Xantura can reportedly save a council £127,000 annually by replacing human oversight with an automated system. With councils under increasing pressure to cut costs, some feel that the tools can be a “more efficient way of working and targeting resources”, and give councils a more “granular understanding of vulnerability, Lina Dencik, one of the report’s authors, told the New Statesman.

But the deployment of tools such as Mosaic and Xantura also raises questions about algorithmic stereotyping and the invasion of privacy.

Paul Burnham, an activist with the Defend Council Housing group in Haringey, north London, first encountered Mosaic when he was campaigning against a controversial housing development. The developer, Lendlease, and Haringey Council made use of Mosaic data to profile populations living in the proposed redevelopment area.

“Their description of a council estate was an utter stereotype”, Burnham says over the phone from his tenth-floor council flat. “There’s also a deeper problem that Experian [Mosaic] is basically a marketing tool used to target and segment your market based on who has disposable income – that is then used as part of delivering a public policy that is supposed to be inclusive”. 

Burnham was also frustrated by the “black box” nature of the technology. “If data is being used to shape public policy, it ought to be in the public domain”, he adds.

Algorithmic profiling is most controversial when used in policing. Durham’s police constabulary used Mosaic data to inform its Harm Assessment Risk Tool (HART), which helped assess whether suspects were at a low, moderate or high risk of reoffending. According to campaign group Big Brother Watch, police data was used to classify people into groups including “disconnected youth”, “Asian heritage” and “dependent greys”. The police force dropped its profiling tool last month after sustained pressure from the campaign group. 

Duncan McCann, a researcher at the New Economics Foundation, says this kind of data collection is inherently problematic, and that data is over-collected and under-protected. “On the face of it,” he says, “it could be preferable to entrust this kind of data to the public sector rather than the private sector, but in reality this doesn’t mitigate any of the problems”. 

Previous research from the Data Justice Lab found that Avon & Somerset Police was using an analytics tool called Qlik Sense for predictive policing.

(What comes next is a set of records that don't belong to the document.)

/-- An aligned ERASE against REFCHIP, never busy for a whole budget: one erase frame per sector at the
addresses of R187, every cell of the region `0xFF`, every other cell as it was (R63, R187). So for a settled real chip
within its capacity (log 30, log 31). -/
def Obligations.EraseErasesExactlyItsSectors : Prop :=
  ∀ s : State, s.Inv → s.fsm = .erNext → (∀ r ∈ s.replies, r = .chip) → s.chipFixed →
    s.cfg.errExpect = 0#8 →
    (∀ k ∈ s.chip.ks, k < s.cfg.eraseBudget.toNat) → s.cur.toNat + s.rem.toNat ≤ 2 ^ 24 →
    ∃ n t, run n s = .next t ∧ t.fsm = .resp ∧ t.res = .ok none ∧
      (∃ more, t.trace = s.trace ++ more ∧
        more.filter (fun q => q.dir == .none) =
          (List.range (s.rem.toNat / s.g.sectorSize.toNat)).map (fun k =>
            { cmd :=
                if s.g.sectorSize = 65536 then
                  frameErase64K s.cfg (BitVec.ofNat 24 (s.cur.toNat + k * s.g.sectorSize.toNat))
                else frameErase4K s.cfg (BitVec.ofNat 24 (s.cur.toNat + k * s.g.sectorSize.toNat))
              dir := .none, n := 0#32, wdata := [] })) ∧
      ∀ a, t.chip.mem.read a =
        if s.cur.toNat ≤ a ∧ a < s.cur.toNat + s.rem.toNat then 0xFF else s.chip.mem.read a

/-- Every host command ends when every transfer it issues completes, whatever the answers: FCF comes back to
IDLE with one more result, after at most the transfers R271 counts (INIT's one is already issued in PROBE_WAIT).
That the host takes the result at once is the model's choice (log 18). -/
def Obligations.EveryCommandEnds : Prop :=
  ∀ s : State, s.Inv → s.fsm ≠ .idle → s.everyTransferCompletes →
    ∃ n t, run n s = .next t ∧ t.fsm = .idle ∧ t.results.length = s.results.length + 1 ∧ t.cmds = s.cmds ∧
      (s.fsm = .probeWait → t.trace = s.trace) ∧
      (s.fsm = .rdNext → t.trace.length ≤
        s.trace.length + (s.rem.toNat + s.cfg.maxXfer.toNat - 1) / s.cfg.maxXfer.toNat) ∧
      (s.fsm = .wrNext → t.trace.length ≤ s.trace.length + s.rem.toNat * (1 + s.cfg.progBudget.toNat)) ∧
      (s.fsm = .erCheck → t.trace.length ≤
        s.trace.length + s.rem.toNat / s.g.sectorSize.toNat * (1 + s.cfg.eraseBudget.toNat))

/-! REFCHIP. -/

/-- PROG against REFCHIP: byte `i` is ANDed into the cell it targets, wrapping inside the 256-byte page, and the
chip is busy for the next `K` status reads (R62). So for a settled real chip within its capacity (log 30, log 31). -/
def Obligations.RefchipProgramsInsideThePage : Prop :=
  ∀ (s : State) (a : Addr) (q : Xfer) (rest : List Reply), s.fsm = .wrWait → s.x = some q →
    q.cmd = frameProg s.cfg a → q.dir = .wr → s.asksChip rest → s.chipFixed → s.chip.mem.wf = true →
    q.wdata.length ≤ 256 →
    ∃ t, exec (.prog a) s = .next t ∧ t.replies = rest ∧ t.chip.busyn = s.chip.ks.headD 0 ∧
      t.chip.ks = s.chip.ks.tail ∧
      (∀ i, i < q.wdata.length →
        t.chip.mem.read (a.toNat - a.toNat % 256 + (a.toNat % 256 + i) % 256) =
          s.chip.mem.read (a.toNat - a.toNat % 256 + (a.toNat % 256 + i) % 256) &&& q.wdata.getD i 0) ∧
      (∀ k, (∀ i, i < q.wdata.length → k ≠ a.toNat - a.toNat % 256 + (a.toNat % 256 + i) % 256) →
        t.chip.mem.read k = s.chip.mem.read k)

/-- The erase frames against REFCHIP: the sector that holds the address becomes `0xFF`, no other cell changes,
and the chip is busy for the next `K` status reads (R63). So for a settled real chip within its capacity (log 30, log
31). -/
def Obligations.RefchipErasesTheSector : Prop :=
  ∀ (s : State) (a : Addr) (q : Xfer) (rest : List Reply), s.fsm = .erWait → s.x = some q → q.dir = .none →
    s.asksChip rest → s.chipFixed → s.chip.mem.wf = true →
    (q.cmd = frameErase4K s.cfg a → ∃ t, exec (.erase4k a) s = .next t ∧
      t.replies = rest ∧ t.chip.busyn = s.chip.ks.headD 0 ∧ t.chip.ks = s.chip.ks.tail ∧
      ∀ k, t.chip.mem.read k = if k / 4096 = a.toNat / 4096 then 0xFF else s.chip.mem.read k) ∧
    (q.cmd = frameErase64K s.cfg a → ∃ t, exec (.erase64k a) s = .next t ∧
      t.replies = rest ∧ t.chip.busyn = s.chip.ks.headD 0 ∧ t.chip.ks = s.chip.ks.tail ∧
      ∀ k, t.chip.mem.read k = if k / 65536 = a.toNat / 65536 then 0xFF else s.chip.mem.read k)
end

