-- ==== Sys2Proof/Tests/Slice0.lean ====
section
/-! SUPPORT. The tests: checks refuse, decoding, one step of each instruction (expected values from
95_test_vectors.md), and for every statement with hypotheses a state and operands that meet them. -/

namespace Sys2Proof.Tests

open Sys2Proof.Machine

/-! Helpers. -/

/-- The geometry of V-INIT 1. -/
def geo4k : Geometry := ⟨0xEF, 0x15, 256, 4096, 0x00200000⟩
/-- The geometry of V-INIT 2. -/
def geo64k : Geometry := ⟨0xEF, 0x20, 256, 65536, 0x00200000⟩
/-- `e1`, the one value of CFG0's `TERR` (R8). -/
def e1 : Terr := 0
/-- FCF probed on a chip of 4 KiB sectors, in a state of the sequencer. -/
def inState (f : Fsm) : State := { State.reset with g := geo4k, fsm := f }
/-- With a transfer in flight and the transport's answer to it. -/
def answering (f : Fsm) (q : Xfer) (a : Answer) : State :=
  { inState f with x := some q, replies := [.answer a] }
/-- Not probed, the identify transfer in flight, answered. -/
def probing (a : Answer) : State :=
  { State.reset with fsm := .probeWait, x := some (identRequest cfg0), replies := [.answer a] }
/-- A status read in flight, answered. -/
def reading (p : PollClass) (ctr : Word) (a : Answer) : State :=
  { answering .pollWait (rdsrRequest cfg0) a with pclass := p, ctr := ctr, op := .write }
/-- A buffer that holds the bytes of a list. -/
def bufferOf (bs : List Byte) : Buffer := { size := bs.length, cells := Memory.writeBytes [] 0 bs }
/-- A field of the next state. -/
def after {α : Type} (f : State → α) : Out → Option α
  | .next t => some (f t)
  | .fault _ => none
  | .refused _ => none
/-- The invariant of a small state, from what Lean decides. -/
theorem inv_small {s : State} (h : s.cfg.wf = true) (hg : s.g.zeroOrPopulated s.cfg)
    (hx : s.x.isSome = s.fsm.waits) (ht : s.trace = []) (hs : s.sequenced) (hc : s.cmds = [])
    (hm : s.chip.mem.wf = true ∧ s.chip.mem.below (2 ^ 24) = true ∧ s.inBuf.wf = true ∧ s.outBuf.wf = true)
    (he : ∀ r ∈ s.res :: s.results, r.inTerr s.cfg = true := by decide) : s.Inv where
  config := h
  geometry := hg
  slot := by rw [← hx]; cases s.x <;> simp
  requests := by simp [ht]
  sequence := hs
  memory := ⟨hm.1, hm.2.1, hm.2.2.1, hm.2.2.2, by simp [hc]⟩
  errorValues := he
theorem populated_4k : geo4k.zeroOrPopulated cfg0 := .inr ⟨rfl, rfl, by decide, fun _ => rfl, rfl⟩
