-- ==== Sys2Proof/Laws/State.lean ====
section
/-! SUPPORT. What each shared update of the state does to each field, one lemma a field, so that no proof
unfolds a record update. -/

namespace Sys2Proof.Machine

section
variable (s : State)

/-! #### `State.writeX` -/

@[simp] theorem State.writeX_phase (i : Nat) (v : F64) : (s.writeX i v).phase = s.phase := rfl
@[simp] theorem State.writeX_pos (i : Nat) (v : F64) : (s.writeX i v).pos = s.pos := rfl
@[simp] theorem State.writeX_blk (i : Nat) (v : F64) : (s.writeX i v).blk = s.blk := rfl
@[simp] theorem State.writeX_xBuf (i : Nat) (v : F64) : (s.writeX i v).xBuf = s.xBuf.write i v := rfl
@[simp] theorem State.writeX_aBuf (i : Nat) (v : F64) : (s.writeX i v).aBuf = s.aBuf := rfl
@[simp] theorem State.writeX_sBuf (i : Nat) (v : F64) : (s.writeX i v).sBuf = s.sBuf := rfl
@[simp] theorem State.writeX_fbuf (i : Nat) (v : F64) : (s.writeX i v).fbuf = s.fbuf := rfl
@[simp] theorem State.writeX_smp (i : Nat) (v : F64) : (s.writeX i v).smp = s.smp := rfl
@[simp] theorem State.writeX_twv (i : Nat) (v : F64) : (s.writeX i v).twv = s.twv := rfl
@[simp] theorem State.writeX_magv (i : Nat) (v : F64) : (s.writeX i v).magv = s.magv := rfl
@[simp] theorem State.writeX_dbv (i : Nat) (v : F64) : (s.writeX i v).dbv = s.dbv := rfl
@[simp] theorem State.writeX_magMax (i : Nat) (v : F64) : (s.writeX i v).magMax = s.magMax := rfl
@[simp] theorem State.writeX_dbMax (i : Nat) (v : F64) : (s.writeX i v).dbMax = s.dbMax := rfl
@[simp] theorem State.writeX_domFreq (i : Nat) (v : F64) : (s.writeX i v).domFreq = s.domFreq := rfl
@[simp] theorem State.writeX_hue (i : Nat) (v : F64) : (s.writeX i v).hue = s.hue := rfl
@[simp] theorem State.writeX_bri (i : Nat) (v : F64) : (s.writeX i v).bri = s.bri := rfl
@[simp] theorem State.writeX_rf (i : Nat) (v : F64) : (s.writeX i v).rf = s.rf := rfl
@[simp] theorem State.writeX_gf (i : Nat) (v : F64) : (s.writeX i v).gf = s.gf := rfl
@[simp] theorem State.writeX_bf (i : Nat) (v : F64) : (s.writeX i v).bf = s.bf := rfl
@[simp] theorem State.writeX_r8 (i : Nat) (v : F64) : (s.writeX i v).r8 = s.r8 := rfl
@[simp] theorem State.writeX_g8 (i : Nat) (v : F64) : (s.writeX i v).g8 = s.g8 := rfl
@[simp] theorem State.writeX_b8 (i : Nat) (v : F64) : (s.writeX i v).b8 = s.b8 := rfl
@[simp] theorem State.writeX_color (i : Nat) (v : F64) : (s.writeX i v).color = s.color := rfl
@[simp] theorem State.writeX_fld (i : Nat) (v : F64) : (s.writeX i v).fld = s.fld := rfl
@[simp] theorem State.writeX_prevColor (i : Nat) (v : F64) : (s.writeX i v).prevColor = s.prevColor := rfl
@[simp] theorem State.writeX_gateSend (i : Nat) (v : F64) : (s.writeX i v).gateSend = s.gateSend := rfl
@[simp] theorem State.writeX_wrOk (i : Nat) (v : F64) : (s.writeX i v).wrOk = s.wrOk := rfl
@[simp] theorem State.writeX_txStatus (i : Nat) (v : F64) : (s.writeX i v).txStatus = s.txStatus := rfl
@[simp] theorem State.writeX_txFailIdx (i : Nat) (v : F64) : (s.writeX i v).txFailIdx = s.txFailIdx := rfl
@[simp] theorem State.writeX_waiting (i : Nat) (v : F64) : (s.writeX i v).waiting = s.waiting := rfl
@[simp] theorem State.writeX_producer (i : Nat) (v : F64) : (s.writeX i v).producer = s.producer := rfl
@[simp] theorem State.writeX_sink (i : Nat) (v : F64) : (s.writeX i v).sink = s.sink := rfl
@[simp] theorem State.writeX_opReq (i : Nat) (v : F64) : (s.writeX i v).opReq = s.opReq := rfl
@[simp] theorem State.writeX_resetReq (i : Nat) (v : F64) : (s.writeX i v).resetReq = s.resetReq := rfl
@[simp] theorem State.writeX_trace (i : Nat) (v : F64) : (s.writeX i v).trace = s.trace := rfl
@[simp] theorem State.writeX_events (i : Nat) (v : F64) : (s.writeX i v).events = s.events := rfl
@[simp] theorem State.writeX_faultLog (i : Nat) (v : F64) : (s.writeX i v).faultLog = s.faultLog := rfl
@[simp] theorem State.writeX_devColor (i : Nat) (v : F64) : (s.writeX i v).devColor = s.devColor := rfl
@[simp] theorem State.writeX_devIndet (i : Nat) (v : F64) : (s.writeX i v).devIndet = s.devIndet := rfl
@[simp] theorem State.writeX_draws (i : Nat) (v : F64) : (s.writeX i v).draws = s.draws := rfl

/-! #### `State.writeA` -/

@[simp] theorem State.writeA_phase (i : Nat) (z : Cplx) : (s.writeA i z).phase = s.phase := rfl
@[simp] theorem State.writeA_pos (i : Nat) (z : Cplx) : (s.writeA i z).pos = s.pos := rfl
@[simp] theorem State.writeA_blk (i : Nat) (z : Cplx) : (s.writeA i z).blk = s.blk := rfl
@[simp] theorem State.writeA_xBuf (i : Nat) (z : Cplx) : (s.writeA i z).xBuf = s.xBuf := rfl
@[simp] theorem State.writeA_aBuf (i : Nat) (z : Cplx) : (s.writeA i z).aBuf = s.aBuf.write i z := rfl
@[simp] theorem State.writeA_sBuf (i : Nat) (z : Cplx) : (s.writeA i z).sBuf = s.sBuf := rfl
@[simp] theorem State.writeA_fbuf (i : Nat) (z : Cplx) : (s.writeA i z).fbuf = s.fbuf := rfl
@[simp] theorem State.writeA_smp (i : Nat) (z : Cplx) : (s.writeA i z).smp = s.smp := rfl
@[simp] theorem State.writeA_twv (i : Nat) (z : Cplx) : (s.writeA i z).twv = s.twv := rfl
@[simp] theorem State.writeA_magv (i : Nat) (z : Cplx) : (s.writeA i z).magv = s.magv := rfl
@[simp] theorem State.writeA_dbv (i : Nat) (z : Cplx) : (s.writeA i z).dbv = s.dbv := rfl
@[simp] theorem State.writeA_magMax (i : Nat) (z : Cplx) : (s.writeA i z).magMax = s.magMax := rfl
@[simp] theorem State.writeA_dbMax (i : Nat) (z : Cplx) : (s.writeA i z).dbMax = s.dbMax := rfl
@[simp] theorem State.writeA_domFreq (i : Nat) (z : Cplx) : (s.writeA i z).domFreq = s.domFreq := rfl
@[simp] theorem State.writeA_hue (i : Nat) (z : Cplx) : (s.writeA i z).hue = s.hue := rfl
@[simp] theorem State.writeA_bri (i : Nat) (z : Cplx) : (s.writeA i z).bri = s.bri := rfl
@[simp] theorem State.writeA_rf (i : Nat) (z : Cplx) : (s.writeA i z).rf = s.rf := rfl
@[simp] theorem State.writeA_gf (i : Nat) (z : Cplx) : (s.writeA i z).gf = s.gf := rfl
@[simp] theorem State.writeA_bf (i : Nat) (z : Cplx) : (s.writeA i z).bf = s.bf := rfl
@[simp] theorem State.writeA_r8 (i : Nat) (z : Cplx) : (s.writeA i z).r8 = s.r8 := rfl
@[simp] theorem State.writeA_g8 (i : Nat) (z : Cplx) : (s.writeA i z).g8 = s.g8 := rfl
@[simp] theorem State.writeA_b8 (i : Nat) (z : Cplx) : (s.writeA i z).b8 = s.b8 := rfl
@[simp] theorem State.writeA_color (i : Nat) (z : Cplx) : (s.writeA i z).color = s.color := rfl
@[simp] theorem State.writeA_fld (i : Nat) (z : Cplx) : (s.writeA i z).fld = s.fld := rfl
@[simp] theorem State.writeA_prevColor (i : Nat) (z : Cplx) : (s.writeA i z).prevColor = s.prevColor := rfl
@[simp] theorem State.writeA_gateSend (i : Nat) (z : Cplx) : (s.writeA i z).gateSend = s.gateSend := rfl
@[simp] theorem State.writeA_wrOk (i : Nat) (z : Cplx) : (s.writeA i z).wrOk = s.wrOk := rfl
@[simp] theorem State.writeA_txStatus (i : Nat) (z : Cplx) : (s.writeA i z).txStatus = s.txStatus := rfl
@[simp] theorem State.writeA_txFailIdx (i : Nat) (z : Cplx) : (s.writeA i z).txFailIdx = s.txFailIdx := rfl
@[simp] theorem State.writeA_waiting (i : Nat) (z : Cplx) : (s.writeA i z).waiting = s.waiting := rfl
@[simp] theorem State.writeA_producer (i : Nat) (z : Cplx) : (s.writeA i z).producer = s.producer := rfl
@[simp] theorem State.writeA_sink (i : Nat) (z : Cplx) : (s.writeA i z).sink = s.sink := rfl
@[simp] theorem State.writeA_opReq (i : Nat) (z : Cplx) : (s.writeA i z).opReq = s.opReq := rfl
@[simp] theorem State.writeA_resetReq (i : Nat) (z : Cplx) : (s.writeA i z).resetReq = s.resetReq := rfl
@[simp] theorem State.writeA_trace (i : Nat) (z : Cplx) : (s.writeA i z).trace = s.trace := rfl
@[simp] theorem State.writeA_events (i : Nat) (z : Cplx) : (s.writeA i z).events = s.events := rfl
@[simp] theorem State.writeA_faultLog (i : Nat) (z : Cplx) : (s.writeA i z).faultLog = s.faultLog := rfl
@[simp] theorem State.writeA_devColor (i : Nat) (z : Cplx) : (s.writeA i z).devColor = s.devColor := rfl
@[simp] theorem State.writeA_devIndet (i : Nat) (z : Cplx) : (s.writeA i z).devIndet = s.devIndet := rfl
@[simp] theorem State.writeA_draws (i : Nat) (z : Cplx) : (s.writeA i z).draws = s.draws := rfl

/-! #### `State.writeS` -/

@[simp] theorem State.writeS_phase (k : Nat) (z : Cplx) : (s.writeS k z).phase = s.phase := rfl
@[simp] theorem State.writeS_pos (k : Nat) (z : Cplx) : (s.writeS k z).pos = s.pos := rfl
@[simp] theorem State.writeS_blk (k : Nat) (z : Cplx) : (s.writeS k z).blk = s.blk := rfl
@[simp] theorem State.writeS_xBuf (k : Nat) (z : Cplx) : (s.writeS k z).xBuf = s.xBuf := rfl
@[simp] theorem State.writeS_aBuf (k : Nat) (z : Cplx) : (s.writeS k z).aBuf = s.aBuf := rfl
@[simp] theorem State.writeS_sBuf (k : Nat) (z : Cplx) : (s.writeS k z).sBuf = s.sBuf.write k z := rfl
@[simp] theorem State.writeS_fbuf (k : Nat) (z : Cplx) : (s.writeS k z).fbuf = s.fbuf := rfl
@[simp] theorem State.writeS_smp (k : Nat) (z : Cplx) : (s.writeS k z).smp = s.smp := rfl
@[simp] theorem State.writeS_twv (k : Nat) (z : Cplx) : (s.writeS k z).twv = s.twv := rfl
@[simp] theorem State.writeS_magv (k : Nat) (z : Cplx) : (s.writeS k z).magv = s.magv := rfl
@[simp] theorem State.writeS_dbv (k : Nat) (z : Cplx) : (s.writeS k z).dbv = s.dbv := rfl
@[simp] theorem State.writeS_magMax (k : Nat) (z : Cplx) : (s.writeS k z).magMax = s.magMax := rfl
@[simp] theorem State.writeS_dbMax (k : Nat) (z : Cplx) : (s.writeS k z).dbMax = s.dbMax := rfl
@[simp] theorem State.writeS_domFreq (k : Nat) (z : Cplx) : (s.writeS k z).domFreq = s.domFreq := rfl
@[simp] theorem State.writeS_hue (k : Nat) (z : Cplx) : (s.writeS k z).hue = s.hue := rfl
@[simp] theorem State.writeS_bri (k : Nat) (z : Cplx) : (s.writeS k z).bri = s.bri := rfl
@[simp] theorem State.writeS_rf (k : Nat) (z : Cplx) : (s.writeS k z).rf = s.rf := rfl
@[simp] theorem State.writeS_gf (k : Nat) (z : Cplx) : (s.writeS k z).gf = s.gf := rfl
@[simp] theorem State.writeS_bf (k : Nat) (z : Cplx) : (s.writeS k z).bf = s.bf := rfl
@[simp] theorem State.writeS_r8 (k : Nat) (z : Cplx) : (s.writeS k z).r8 = s.r8 := rfl
@[simp] theorem State.writeS_g8 (k : Nat) (z : Cplx) : (s.writeS k z).g8 = s.g8 := rfl
@[simp] theorem State.writeS_b8 (k : Nat) (z : Cplx) : (s.writeS k z).b8 = s.b8 := rfl
@[simp] theorem State.writeS_color (k : Nat) (z : Cplx) : (s.writeS k z).color = s.color := rfl
@[simp] theorem State.writeS_fld (k : Nat) (z : Cplx) : (s.writeS k z).fld = s.fld := rfl
@[simp] theorem State.writeS_prevColor (k : Nat) (z : Cplx) : (s.writeS k z).prevColor = s.prevColor := rfl
@[simp] theorem State.writeS_gateSend (k : Nat) (z : Cplx) : (s.writeS k z).gateSend = s.gateSend := rfl
@[simp] theorem State.writeS_wrOk (k : Nat) (z : Cplx) : (s.writeS k z).wrOk = s.wrOk := rfl
@[simp] theorem State.writeS_txStatus (k : Nat) (z : Cplx) : (s.writeS k z).txStatus = s.txStatus := rfl
@[simp] theorem State.writeS_txFailIdx (k : Nat) (z : Cplx) : (s.writeS k z).txFailIdx = s.txFailIdx := rfl
@[simp] theorem State.writeS_waiting (k : Nat) (z : Cplx) : (s.writeS k z).waiting = s.waiting := rfl
@[simp] theorem State.writeS_producer (k : Nat) (z : Cplx) : (s.writeS k z).producer = s.producer := rfl
@[simp] theorem State.writeS_sink (k : Nat) (z : Cplx) : (s.writeS k z).sink = s.sink := rfl
@[simp] theorem State.writeS_opReq (k : Nat) (z : Cplx) : (s.writeS k z).opReq = s.opReq := rfl
@[simp] theorem State.writeS_resetReq (k : Nat) (z : Cplx) : (s.writeS k z).resetReq = s.resetReq := rfl
@[simp] theorem State.writeS_trace (k : Nat) (z : Cplx) : (s.writeS k z).trace = s.trace := rfl
@[simp] theorem State.writeS_events (k : Nat) (z : Cplx) : (s.writeS k z).events = s.events := rfl
@[simp] theorem State.writeS_faultLog (k : Nat) (z : Cplx) : (s.writeS k z).faultLog = s.faultLog := rfl
@[simp] theorem State.writeS_devColor (k : Nat) (z : Cplx) : (s.writeS k z).devColor = s.devColor := rfl
@[simp] theorem State.writeS_devIndet (k : Nat) (z : Cplx) : (s.writeS k z).devIndet = s.devIndet := rfl
@[simp] theorem State.writeS_draws (k : Nat) (z : Cplx) : (s.writeS k z).draws = s.draws := rfl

The system produces percentage risk scores that identify the likelihood of individuals offending or becoming victims of a crime. The system was implemented as a cost-saving measure at a time when Avon & Somerset Constabulary faced £60m in budget cuts. 

The most well-known example of the “scoring” of citizens exists in China, where a nationwide “social credit” system is in development. The system will automatically punish citizens for infringements of the law that fall short of being considered criminal activity – such as the failure to repay debts. Punishments include restrictions on travel, exclusion from certain jobs, reduced internet access, and exclusion of offenders’ children from certain schools.  

Many in the West have described China’s social credit-scoring system as totalitarian. But Jeremy Daum, a legal scholar at Yale Law School’s China Centre, has said that coverage of the system is “a way of discussing our own situation from a safe distance”.

Duncan McCann says the parallels with China are now too clear to ignore. “The same infrastructure is being built up. It’s just at that final point of usage that we see slight variations.”